SOURCE MATERIAL

-- ==== Sys2Proof/Tests/Slice0.lean ====
section
/-! SUPPORT. Tests against spec/95_test_vectors.md (each test names its vector), the ill-formed operands WellFormed
refuses, and for every obligation with hypotheses a state and operands that meet them. -/

namespace Sys2Proof.Tests

open Sys2Proof Sys2Proof.Machine

/-! ## Small states -/

/-- TC with the reference device. -/
def refCfg : Config := { Config.tc with refDevice := true }

/-- TC in polling mode. -/
def pollCfg : Config := { Config.tc with mode := .polling }

/-- An initialised, running engine at step pointer `w` under `c`; the device answers the draws `ws`. -/
def live (c : Config) (w : Wpc) (ws : List Word) : State :=
  let s := State.resetWith c
  { s with
    eng := { s.eng with initDone := true, running := true, wpc := w, busy := w != .idle }
    env := { s.env with nextDraws := ws } }

/-- The engine at `w` with every working register written: slot 3, length 13, buffer 0x8000_0000. -/
def full (c : Config) (w : Wpc) (ws : List Word) : State :=
  let s := live c w ws
  { s with eng := { s.eng with
      st := some 0x1003, slot := some 3, errs := some 0, raw := some 13, len := some (.bytes 13),
      buf := some (some 0x80000000) } }

def after (i : Instr) (s : State) : State :=
  match exec i s with
  | .next t => t
  | _ => s

def offering (s : State) (w : PortWord) : State := s.withAgenda [.port w]

def stepped (s : State) : State :=
  match step s with
  | .next t => t
  | _ => s

/-! ## WellFormed refuses each ill-formed operand -/

theorem test_illformed_counter : WellFormed Config.tc (.readCounter 5) = false := by decide
theorem test_illformed_rplr : WellFormed Config.tc (.rdRplr 8) = false := by decide
theorem test_illformed_txbuf : WellFormed Config.tc (.wrTxbuf 256 0) = false := by decide
theorem test_illformed_rxbuf_slot : WellFormed Config.tc (.rdRxbuf 8 0) = false := by decide
theorem test_illformed_rxbuf_word : WellFormed Config.tc (.rdRxbuf 0 256) = false := by decide

/-! ## Decoding, from the words of V3, V4 and the codes of R117, R118 -/

theorem test_decode_txSend : decode Config.tc (.cmd 0x00000D01 9) = .ok (.txSend 13 9) := by decide
theorem test_decode_txSend_max : decode Config.tc (.cmd 0xFFFFFF01 0) = .ok (.txSend 16777215 0) := by decide
theorem test_decode_ifStart : decode Config.tc (.cmd 0x00000002 0) = .ok .ifStart := by decide
theorem test_decode_ifStart_arg : decode Config.tc (.cmd 0x00000102 0) = .error .reservedArg := by decide
theorem test_decode_ifStop : decode Config.tc (.cmd 0x00000003 0) = .ok .ifStop := by decide
theorem test_decode_setPromisc : decode Config.tc (.cmd 0x00000104 0) = .ok (.setPromisc true) := by decide
theorem test_decode_setPromisc_arg : decode Config.tc (.cmd 0x00000204 0) = .error .reservedArg := by decide
theorem test_decode_setCaps : decode Config.tc (.cmd 0x00000305 0) = .ok (.setCaps 3) := by decide
theorem test_decode_getPromisc : decode Config.tc (.cmd 0x00000006 0) = .ok .getPromisc := by decide
theorem test_decode_getPromisc_arg : decode Config.tc (.cmd 0x01000006 0) = .error .reservedArg := by decide
theorem test_decode_getCaps : decode Config.tc (.cmd 0x00000007 0) = .ok .getCaps := by decide
theorem test_decode_getMaxlen : decode Config.tc (.cmd 0x00000008 0) = .ok .getMaxlen := by decide
theorem test_decode_readMac : decode Config.tc (.cmd 0x00000009 0) = .ok .readMac := by decide
theorem test_decode_readCounter : decode Config.tc (.cmd 0x0000040A 0) = .ok (.readCounter 4) := by decide
theorem test_decode_readCounter_sel : decode Config.tc (.cmd 0x0000050A 0) = .error .badSelect := by decide
theorem test_decode_readCounter_arg : decode Config.tc (.cmd 0x0000080A 0) = .error .reservedArg := by decide
theorem test_decode_reservedOpc : decode Config.tc (.cmd 0x000000FF 0) = .error .reservedOpc := by decide
theorem test_decode_events : [0x40, 0x41, 0x42, 0x43].map decodeEvt
    = [.ok .evRxIrq, .ok .evPollTick, .ok .evWatchdogTick, .ok .evReset] := by decide
theorem test_decode_no_events : [0x00, 0x3F, 0x44, 0xFF].map decodeEvt
    = List.replicate 4 (.error .notAnEvent) := by decide
theorem test_decode_steps : [0x50, 0x61, 0x62, 0x63, 0x64, 0x65].map decodeStep
    = [.ok .stInit, .ok .wkTest, .ok .wkDecode, .ok .wkValidate, .ok .wkReject, .ok .wkAlloc] := by decide
theorem test_decode_more_steps : [0x66, 0x67, 0x68, 0x69, 0x6A, 0x60].map decodeStep
    = [.ok .wkCopy, .ok .wkAdvance, .ok .wkDeliver, .ok .wkExit, .ok .wkAbort, .error .notAStep] := by decide
theorem test_decode_bus_reads :
    [0x00000, 0x00008, 0x00018, 0x00020, 0x00058, 0x00078, 0x05838, 0x07FF8].map (decodeBus Config.tc · 0)
    = [.ok .rdMaclo, .ok .rdMachi, .ok .rdRsr, .ok .rdRbad, .ok (.rdRplr 3), .ok (.rdRplr 7), .ok (.rdRxbuf 3 7),
       .ok (.rdRxbuf 7 255)] := by decide
theorem test_decode_bus_writes :
    [0x10008, 0x10010, 0x10018, 0x11000, 0x117F8].map (decodeBus Config.tc · 5)
    = [.ok (.wrMachi 5), .ok (.wrTplr 5), .ok (.wrRsr 5), .ok (.wrTxbuf 0 5), .ok (.wrTxbuf 255 5)] := by decide
theorem test_decode_no_bus_rows :
    [0x10000, 0x00010, 0x10020, 0x00028, 0x00080, 0x00044, 0x10040, 0x11800].map (decodeBus Config.tc · 0)
    = List.replicate 8 (.error .noBusRow) := by decide
theorem test_decode_more_no_bus_rows :
    [0x01000, 0x11004, 0x08000, 0x14000, 0x04001].map (decodeBus Config.tc · 0)
    = List.replicate 5 (.error .noBusRow) := by decide

/-! ## Helpers: V1, V2, V5 -/

theorem test_rounding : [0, 1, 7, 8, 9, 13, 2046].map (fun n => (roundUp8 n, words8 n))
    = [(0, 0), (8, 1), (8, 1), (8, 1), (16, 2), (16, 2), (2048, 256)] := by decide
theorem test_decodeLen : [0xFFFFF03E, 0x1000, 0x7FF].map (decodeLen Config.tc · false)
    = [.bytes 62, .bytes 0, .bytes 2047] := by decide
theorem test_decodeLen_trim : [0x3, 0x4, 0x803].map (decodeLen Config.tc · true)
    = [.badlen, .bytes 0, .bytes 2047] := by decide
theorem test_addresses : (rxAddr Config.tc 3 7, rxAddr Config.tc 7 255, txAddr Config.tc 255,
    bufAddr Config.tc 0x80000000 7) = (0x5838, 0x7FF8, 0x17F8, 0x8000003A) := by decide
theorem test_macBytes : macBytes 0xFFFFFFFFFFFFABCD 0xFFFFFFFF01020304
    = [0xAB, 0xCD, 0x01, 0x02, 0x03, 0x04] := by decide

/-! ## Commands: V5, V6, V8, V9 -/

/-- Host bytes `00 01 02 ...` at 0x1000_0000. -/
def hostFrame (n : Nat) : Memory :=
  Memory.writeBytes [] 0x10000000 ((List.range n).map (BitVec.ofNat 8))

/-- V6, L = 13; the three bytes past the frame are drawn as 0xEE. -/
theorem test_txSend_13 :
    let t := after (.txSend 13 0x10000000) { live Config.tc .idle [0xEE, 0xEE, 0xEE] with mem := hostFrame 13 }
    t.trace = [.releaseFrame 0x10000000 13, .wr 0x010 13, .wr 0x1008 0xEEEEEE0C0B0A0908, .wr 0x1000 0x0706050403020100] ∧
    (t.eng.opackets, t.eng.obytes, t.eng.resp) = (1, 13, ⟨.ok, 0⟩) := by decide

/-- V9 row 2: the host read of `h + 8` fails. -/
theorem test_txSend_fails :
    let s := { live Config.tc .idle [] with mem := hostFrame 13 }
    let t := after (.txSend 13 0x10000000) { s with env := { s.env with memFail := some ⟨8, 0⟩ } }
    t.trace = [.wr 0x1000 0x0706050403020100] ∧ t.eng.fault = some ⟨.hostMem, 0x10000008⟩ ∧ t.eng.opackets = 0 := by
  decide

/-- V8 row 1. -/
theorem test_ifStart :
    let t := after .ifStart (live Config.tc .idle [0x1234])
    t.trace = [.wr 0x008 0x00801234, .rd 0x008 0x1234] ∧ t.eng.running = true := by decide

/-- V8 row 2: polling mode. -/
theorem test_ifStart_polling :
    let t := after .ifStart (live pollCfg .idle [])
    t.trace = [] ∧ t.eng.running = true ∧ t.eng.resp = ⟨.ok, 0⟩ := by decide

/-- V8 row 3. -/
theorem test_ifStop : let t := after .ifStop (live Config.tc .idle []); t.trace = [] ∧ t.eng.running = false := by decide

/-- V8 row 4. -/
theorem test_setPromisc_on :
    let t := after (.setPromisc true) (live Config.tc .idle [0x00801234])
    t.trace = [.wr 0x008 0x00C01234, .rd 0x008 0x00801234] ∧ t.eng.promisc = true := by decide

/-- V5: `CtlRMW(MACHI_ALLPKTS, 0)` over all ones. -/
theorem test_setPromisc_off :
    (after (.setPromisc false) (live Config.tc .idle [0xFFFFFFFFFFFFFFFF])).trace
      = [.wr 0x008 0xFFFFFFFFFFBFFFFF, .rd 0x008 0xFFFFFFFFFFFFFFFF] := by decide

/-- V8 row 6. -/
theorem test_setCaps_on :
    let t := after (.setCaps 1) (live Config.tc .idle [])
    t.eng.rxcsum = true ∧ (after .getCaps t).eng.resp = ⟨.ok, 1⟩ := by decide

/-- V4: SET_CAPS 3. -/
theorem test_setCaps_rejected :
    let t := after (.setCaps 3) (live Config.tc .idle [])
    t.eng.rxcsum = false ∧ t.eng.resp = ⟨.rejected, 0⟩ := by decide

theorem test_getPromisc : (after .getPromisc (live Config.tc .idle [])).eng.resp = ⟨.ok, 0⟩ := by decide

/-- V8 row 8. -/
theorem test_getMaxlen : (after .getMaxlen (live Config.tc .idle [])).eng.resp = ⟨.ok, 2046⟩ := by decide

/-- V5. -/
theorem test_readMac :
    let t := after .readMac (live Config.tc .idle [0x00800002, 0xA1B2C3D4])
    t.eng.resp = ⟨.ok, 0x0002A1B2C3D4⟩ ∧ t.trace = [.rd 0x000 0xA1B2C3D4, .rd 0x008 0x00800002] := by decide

/-- V4: READ_COUNTER 4. -/
theorem test_readCounter :
    let s := live Config.tc .idle []
    (after (.readCounter 4) { s with eng := { s.eng with obytes := 77 } }).eng.resp = ⟨.ok, 77⟩ := by decide

/-- V4: READ_COUNTER, sel 5, as a word on the command port. -/
theorem test_readCounter_sel5 :
    (stepped (offering (live Config.tc .idle []) (.cmd 0x50A 0))).eng.fault = some ⟨.badCmd, 0x50A⟩ := by decide

/-! ## Events: V7, V8, V9 -/

/-- V7 row 1. -/
theorem test_fastPath :
    let t := after .evRxIrq (live Config.tc .idle [0x1003, 0x00800000])
    t.trace = [.wr 0x008 0, .rd 0x008 0x00800000, .rd 0x018 0x1003] ∧ t.eng.busy = true ∧ t.eng.wpc = .test := by decide

/-- V7 row 3: a signal during an activation is coalesced. -/
theorem test_fastPath_busy :
    let t := after .evRxIrq (live Config.tc .copy [0x1005, 0x00800000])
    t.trace = [.wr 0x008 0, .rd 0x008 0x00800000, .rd 0x018 0x1005] ∧ t.eng.busy = true ∧ t.eng.wpc = .copy := by decide

/-- V8 row 10. -/
theorem test_pollTick :
    let t := after .evPollTick (live pollCfg .idle [0x1000])
    t.trace = [.rd 0x018 0x1000] ∧ t.eng.wpc = .test := by decide

/-- V8 row 9: interrupt mode. -/
theorem test_pollTick_interrupt : (after .evPollTick (live Config.tc .idle [0x1000])).trace = [] := by decide

/-- V8 row 13. -/
theorem test_watchdog :
    let t := after .evWatchdogTick (live Config.tc .idle [0x1005])
    t.trace = [.rd 0x018 0x1005] ∧ t.eng.wpc = .test := by decide

/-- V8 row 14. -/
theorem test_watchdog_busy : (after .evWatchdogTick (live Config.tc .copy [0x1005])).trace = [] := by decide

/-- V9 row 6. -/
theorem test_reset :
    let s := live Config.tc .copy []
    let t := after .evReset { s with eng := { s.eng with fault := some ⟨.bus, 0x18⟩, ipackets := 5 } }
    t.eng.fault = none ∧ t.eng.ipackets = 0 ∧ t.eng.initDone = false ∧ t.eng.wpc = .idle := by decide

/-! ## INIT and the worker: V7, V9, W1, W2 -/

/-- V9 row 7. -/
theorem test_init :
    let s := State.reset
    let t := after .stInit { s with env := { s.env with nextDraws := [0x00C0ABCD] } }
    t.trace = [.wr 0x008 0xABCD, .rd 0x008 0x00C0ABCD] ∧ t.eng.initDone = true ∧ t.eng.promisc = false := by decide

/-- V7 row 6. -/
theorem test_wkTest_done :
    let t := after .wkTest (live Config.tc .test [0x1000])
    t.eng.wpc = .decode ∧ t.eng.st = some 0x1000 := by decide

/-- V7 row 7. -/
theorem test_wkTest_exit : (after .wkTest (live Config.tc .test [0xEFFF])).eng.wpc = .exit := by decide

/-- V7 row 8. -/
theorem test_wkDecode :
    let s := full Config.tc .decode [0x80, 0x40]
    let t := after .wkDecode { s with eng := { s.eng with st := some 0x1007 } }
    t.trace = [.rd 0x078 0x40, .rd 0x020 0x80] ∧ t.eng.slot = some 7 ∧ t.eng.errs = some 0x80 ∧
    t.eng.len = some (.bytes 64) ∧ (after .wkValidate t).eng.wpc = .reject := by decide

/-- W1 and W2 (R180): slot 3 with RBAD 0, and with 0x108. -/
theorem test_wkValidate :
    let s := full Config.tc .validate []
    (after .wkValidate s).eng.wpc = .alloc ∧
    (after .wkValidate { s with eng := { s.eng with errs := some 0x108 } }).eng.wpc = .reject := by decide

/-- V1: a length of 2047 is rejected, 2046 accepted. -/
theorem test_wkValidate_ceiling :
    let s := full Config.tc .validate []
    (after .wkValidate { s with eng := { s.eng with len := some (.bytes 2046) } }).eng.wpc = .alloc ∧
    (after .wkValidate { s with eng := { s.eng with len := some (.bytes 2047) } }).eng.wpc = .reject := by decide

/-- V7 row 9: the last slot. -/
theorem test_wkReject :
    let s := full Config.tc .reject []
    let t := after .wkReject { s with eng := { s.eng with slot := some 7 } }
    t.trace = [.wr 0x018 8] ∧ t.eng.ierrors = 1 ∧ t.eng.wpc = .test ∧ t.dev.cons = 0 := by decide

THE TASK
Retype the entries above exactly, but only from the line containing "theorem test_decode_ifStart_arg : decode" through the line containing "theorem test_decode_ifStop : decode", both included.

SOLUTION TO THIS TASK
theorem test_decode_ifStart_arg : decode Config.tc (.cmd 0x00000102 0) = .error .reservedArg := by decide
theorem test_decode_ifStop : decode Config.tc (.cmd 0x00000003 0) = .ok .ifStop := by decide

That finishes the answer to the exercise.